Une victoire travailliste spectaculaire

Le résultat des élections [du 8 juin 2017] est un triomphe pour le Labour. Bien que le parti ait échoué de peu à réunir un nombre suffisant de sièges pour former un gouvernement, Jeremy Corbyn a permis le plus grand basculement d’un grand parti à un autre au cours d’une campa- gne électorale depuis 1945. Les sondages donnaient les travaillistes à 26 ou 27% mais, au soir des élections, ils ont atteint 40% (soit 12,8 millions de suffrages). C’est plus que ce qu’avait obtenu Tony Blair en 2001 ou en 2005.

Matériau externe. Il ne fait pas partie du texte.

-- ==== Sys2Proof/Machine/Layout.lean ====
section
/-! DEFINITION. The layouts of the header and of the four tables, and the validation of a table copy (section 12.2 of
12_the_common_area.md; R72, R74, R106, R107, R146, R176). A table copy is the list of its bytes. -/

namespace Sys2Proof.Machine

/-! ### Where the tables stand (R172) -/

/-- The offset of a table in the common area. -/
def tableOffset : TableId → Nat
  | .config => 0x100
  | .group => 0x200
  | .view => 0x300
  | .menu => 0x400

/-- The length of a table in bytes. -/
def tableLength : TableId → Nat
  | .config => 256
  | .group => 256
  | .view => 256
  | .menu => 16 + 32 * 136

/-- The offset of a table's revision in the header. -/
def revisionOffset : TableId → Nat
  | .config => 0x04
  | .group => 0x08
  | .view => 0x0C
  | .menu => 0x10

/-- The four tables in the order of the status section. -/
def allTables : List TableId := [.config, .group, .view, .menu]

/-! ### Fields of a copy -/

/-- The byte field at an offset of a copy. -/
def u8 (img : List Byte) (i : Nat) : Nat := (img.getD i 0).toNat

/-- The 16-bit field at an offset of a copy. -/
def u16 (img : List Byte) (i : Nat) : Nat := ofBytes ((img.drop i).take 2)

/-- The 32-bit two's complement field at an offset of a copy. -/
def i32 (img : List Byte) (i : Nat) : Int := signed32 (ofBytes ((img.drop i).take 4))

/-- Bit `b` of the byte field at an offset of a copy. -/
def bitAt (img : List Byte) (i b : Nat) : Bool := (img.getD i 0).getLsbD b

/-- A field judged (R176): the value if it is in its range, else the default, and whether it counts as a defaulted field. -/
def judge {α : Type} (inRange : Bool) (v d : α) : α × Nat := if inRange then (v, 0) else (d, 1)

/-- A count of defaulted fields as the last load outcome holds it, 0 to 255 (R176). -/
def defaultedCount (n : Nat) : Nat := min n 255

/-! ### The configuration table -/

/-- An edge by its code (0 RISING, 1 FALLING). -/
def edgeOf (n : Nat) : Edge := if n = 1 then .falling else .rising

/-- A trigger source by its code (0 TIP, 1 FOOT, 2 EITHER). -/
def triggerOf (n : Nat) : TriggerSource := if n = 1 then .foot else if n = 2 then .either else .tip

/-- A guard direction by its code (0 NONE, 1 UPPER, 2 LOWER, 3 ALL). -/
def guardOf (n : Nat) : GuardDir := if n = 1 then .upper else if n = 2 then .lower else if n = 3 then .all else .none

/-- A contest outcome by its code (0 PICK ONLY, 1 REFUSE). -/
def contestOf (n : Nat) : ContestRule := if n = 1 then .refuse else .pickOnly

/-- An assignment judged alone: 0 to 7 or NONE as written, else its default (R146). -/
def assignment (v : Nat) (d : Option (Fin 8)) : Option (Fin 8) × Nat :=
  if h : v < 8 then (some ⟨v, h⟩, 0) else if v = 0xFF then (none, 0) else (d, 1)

/-- The four assignments checked for repeats in their order (R146): one naming an input that an earlier one names becomes NONE. A
field that is changed counts once (log entry 14). -/
def checkRepeats : List (Option (Fin 8) × Nat) → List (Fin 8) → List (Option (Fin 8)) × Nat
  | [], _ => ([], 0)
  | (none, n) :: rest, named =>
    let r := checkRepeats rest named
    (none :: r.1, n + r.2)
  | (some i, n) :: rest, named =>
    if named.contains i then
      let r := checkRepeats rest named
      (none :: r.1, 1 + r.2)
    else
      let r := checkRepeats rest (i :: named)
      (some i :: r.1, n + r.2)

/-- A channel's block at an offset of the copy, but for its assignments, and its count of defaulted fields (section 12.2). -/
def channelBlock (img : List Byte) (o : Nat) : ChannelConfig × Nat :=
  let b := fun i => u8 img (o + i)
  let enable := judge (b 0 ≤ 1) (b 0 == 1) false
  let cable := judge (b 1 ≤ 3) (b 1) 0
  let edge := judge (b 2 ≤ 1) (edgeOf (b 2)) .rising
  let trigger := judge (b 3 ≤ 2) (triggerOf (b 3)) .tip
  let ovr := judge (u16 img (o + 4) ≤ 511) (u16 img (o + 4)) 0
  let glare := judge (4 ≤ b 7 && b 7 ≤ 250) (b 7) 60
  let m := judge (1 ≤ b 8 && b 8 ≤ 15) (b 8) 6
  let k := judge (1 ≤ b 9 && b 9 ≤ m.1) (b 9) (min 3 m.1)
  let window := judge (1 ≤ b 10 && b 10 ≤ 15) (b 10) 8
  let sight := judge (b 11 ≤ 1) (b 11 == 1) false
  let home := judge (b 12 ≤ 31) (b 12) 0
  let dir := judge (b 13 ≤ 3) (guardOf (b 13)) .none
  let e := judge (b 14 ≤ 16) (b 14) 0
  let locked := judge (b 15 ≤ 1) (b 15 == 1) false
  let contest := judge (b 16 ≤ 1) (contestOf (b 16)) .pickOnly
  let loss := judge (1 ≤ b 17 && b 17 ≤ 15) (b 17) 4
  let l := judge (8 ≤ u16 img (o + 18) && u16 img (o + 18) ≤ 256) (u16 img (o + 18)) 32
  ({ enable := enable.1, cableClass := cable.1, edge := edge.1, trigger := trigger.1, delayOverride := ovr.1,
     aperture := b 6, glareThreshold := glare.1, m := m.1, k := k.1, pressWindow := window.1, buttonsOnSight := sight.1,
     home := home.1, guardDir := dir.1, guardExp := e.1, startLocked := locked.1, contest := contest.1, lossLimit := loss.1,
     armLength := l.1, tip := none, foot := none },
   enable.2 + cable.2 + edge.2 + trigger.2 + ovr.2 + glare.2 + m.2 + k.2 + window.2 + sight.2 + home.2 + dir.2 + e.2 +
     locked.2 + contest.2 + loss.2 + l.2)

/-- The wake flag at a bit of the flags byte and the report flag at the bit above (section 12.2). -/
def gateAt (img : List Byte) (bit : Nat) : WakeReport := ⟨bitAt img 0x45 bit, bitAt img 0x45 (bit + 1)⟩

/-- The configuration table validated (R176, R146), with its count of defaulted fields. -/
def parseConfig (img : List Byte) : Configuration × Nat :=
  let a := channelBlock img 0x00
  let b := channelBlock img 0x20
  let assigned := checkRepeats
    [assignment (u8 img 0x14) (some 0), assignment (u8 img 0x15) (some 2), assignment (u8 img 0x34) (some 1),
      assignment (u8 img 0x35) (some 3)] []
  let at_ := fun i => assigned.1.getD i none
  let debounce := judge (u8 img 0x40 ≤ 31) (u8 img 0x40) 5
  let p := judge (2 ≤ u8 img 0x42) (u8 img 0x42) 20
  let n := judge (1 ≤ u8 img 0x43 && u8 img 0x43 + 1 ≤ p.1) (u8 img 0x43) (min 10 (p.1 - 1))
  let confirm := judge (8 ≤ u8 img 0x44) (u8 img 0x44) 80
  let idle := judge (u16 img 0x46 ≤ 3600) (u16 img 0x46) 600
  ({ chans := ⟨{ a.1 with tip := at_ 0, foot := at_ 1 }, { b.1 with tip := at_ 2, foot := at_ 3 }⟩
     debounce := debounce.1
     reportMask := img.getD 0x41 0
     period := p.1
     onCount := n.1
     confirmTimeout := confirm.1
     strikeGate := gateAt img 0
     penGate := gateAt img 2
     consoleGate := gateAt img 4
     idleSeconds := idle.1 },
   a.2 + b.2 + assigned.2 + debounce.2 + p.2 + n.2 + confirm.2 + idle.2)

/-! ### The group and view tables -/

/-- An entry of the group table (R72, section 12.2). -/
def groupEntry (img : List Byte) (g : Nat) : GroupEntry × Nat :=
  let v := u8 img (4 * g + 2)
  let view := judge (v ≤ 7 || v == 0xFF) (if v ≤ 7 then some v else none) none
  (⟨u8 img (4 * g) % 8, bitAt img (4 * g + 1) 0, view.1⟩, view.2)

/-- The entries 0 to 60 of the group table; entries 61 to 63 are ignored (R72). -/
def parseGroups (img : List Byte) : List GroupEntry × Nat :=
  let es := (List.range 61).map (groupEntry img)
  (es.map Prod.fst, (es.map Prod.snd).sum)

/-- An entry of the view table: a field out of its range becomes 0 (section 12.2). -/
def viewEntry (img : List Byte) (v : Nat) : ViewEntry × Nat :=
  let o := 32 * v
  let display := fun n : Nat => judge (n ≤ 4095) n 0
  let bounded := fun (lim n : Int) => judge (decide (-lim ≤ n ∧ n ≤ lim)) n 0
  let dx := display (u16 img o)
  let dy := display (u16 img (o + 2))
  let ox := bounded 2000000 (i32 img (o + 4))
  let oy := bounded 2000000 (i32 img (o + 8))
  let sx := bounded 1000000 (i32 img (o + 12))
  let sy := bounded 1000000 (i32 img (o + 16))
  (⟨dx.1, dy.1, ox.1, oy.1, sx.1, sy.1⟩, dx.2 + dy.2 + ox.2 + oy.2 + sx.2 + sy.2)

/-- The view table. -/
def parseViews (img : List Byte) : List ViewEntry × Nat :=
  let vs := (List.range 8).map (viewEntry img)
  (vs.map Prod.fst, (vs.map Prod.snd).sum)

/-! ### The menu table -/

/-- A button kind by its code; every other value is no kind (section 12.2). -/
def kindOf (n : Nat) : Option ButtonKind :=
  if n = 1 then some .command
  else if n = 2 then some .openSheet
  else if n = 3 then some .back
  else if n = 4 then some .toggle
  else if n = 5 then some .choice
  else none

/-- A button record at an offset of the copy, its inert marking not yet decided (section 12.2). -/
def buttonAt (img : List Byte) (o : Nat) : Button :=
  ⟨u16 img o, kindOf (u8 img (o + 2)), u8 img (o + 3), u8 img (o + 4), bitAt img (o + 5) 0, bitAt img (o + 5) 1, false⟩

/-- The inert marking of the buttons of a sheet (R107): no kind, an OPEN whose target does not exist, or the tag of a button with a
lower index. `earlier` holds the tags of the buttons before. -/
def markInert (sheets : Nat) : List Nat → List Button → List Button
  | _, [] => []
  | earlier, b :: bs =>
    { b with inert := b.kind.isNone || (b.kind == some .openSheet && decide (sheets ≤ b.target)) || earlier.contains b.tag } ::
      markInert sheets (b.tag :: earlier) bs

/-- A sheet's initial choice judged (R106): NONE for 0xFF, and otherwise only a CHOICE button that is not inert. -/
def initialChoice (bs : List Button) (v : Nat) : Option Nat × Nat :=
  if v = 0xFF then (none, 0)
  else
    match bs[v]? with
    | none => (none, 1)
    | some b => if b.kind = some .choice ∧ b.inert = false then (some v, 0) else (none, 1)

/-- A sheet record of the copy validated against the sheet count (R106, R107). -/
def sheetAt (img : List Byte) (sheets n : Nat) : Sheet × Nat :=
  let o := 0x10 + 136 * n
  let count := judge (u8 img o ≤ 16) (u8 img o) 16
  let bs := markInert sheets [] ((List.range count.1).map fun i => buttonAt img (o + 8 + 8 * i))
  let first := initialChoice bs (u8 img (o + 2))
  (⟨bitAt img (o + 1) 0, first.1, bs⟩, count.2 + first.2)

/-- The sheet count judged: 0 becomes 1 and a count above 32 becomes 32 (R106). -/
def sheetCount (n : Nat) : Nat × Nat := if n = 0 then (1, 1) else if 32 < n then (32, 1) else (n, 0)

/-- The menu table validated (R106, R107). -/
def parseMenu (img : List Byte) : List Sheet × Nat :=
  let n := sheetCount (u8 img 0)
  let ss := (List.range n.1).map (sheetAt img n.1)
  (ss.map Prod.fst, n.2 + (ss.map Prod.snd).sum)

/-! ### Any table -/

/-- A table copy validated (R176), with its count of defaulted fields. No table is refused for its content. -/
def validate (t : TableId) (img : List Byte) : TableData × Nat :=
  match t with
  | .config => (.config (parseConfig img).1, defaultedCount (parseConfig img).2)
  | .group => (.group (parseGroups img).1, defaultedCount (parseGroups img).2)
  | .view => (.view (parseViews img).1, defaultedCount (parseViews img).2)
  | .menu => (.menu (parseMenu img).1, defaultedCount (parseMenu img).2)

/-- The tables with a validated copy in place of the table it is of (R175). -/
def Tables.put (t : Tables) : TableData → Tables
  | .config c => { t with config := some c }
  | .group g => { t with groups := g }
  | .view v => { t with views := v }
  | .menu m => { t with sheets := m }

end Sys2Proof.Machine
end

Sur l’ensemble des 650 sièges [rappelons que les élections au Parlement se font en un tour, sur la base de liste uninominale; celui qui emporte le plus de voix emporte le siège], les conservateurs en ont [42,4%] obtenu 318 (moins 13), le Parti travailliste 262 (plus 30), le Scottish National Party 35 (moins 21, avec une perte en voix de 1,7%), les Libéraux-démocrates 12 (plus 4 [7,4%]), Plaid Cymru [Parti Nationaliste Gallois] conserve trois sièges, les Verts un et l’UKIP [avec seulement 1,8% des voix, contre 12,6% et 3,8 millions de voix en 2015 et 27,5% lors des élections européennes de 2014] n’entre pas au parlement [il faut encore ajouter les 10 sièges du parti protestant ultra-conservateur d’Irlande du Nord Demo- cratic Unionist Party, DUP, ce qui devrait permettre techniquement à Theresa May de former une coalition disposant d’une majorité parlementaire].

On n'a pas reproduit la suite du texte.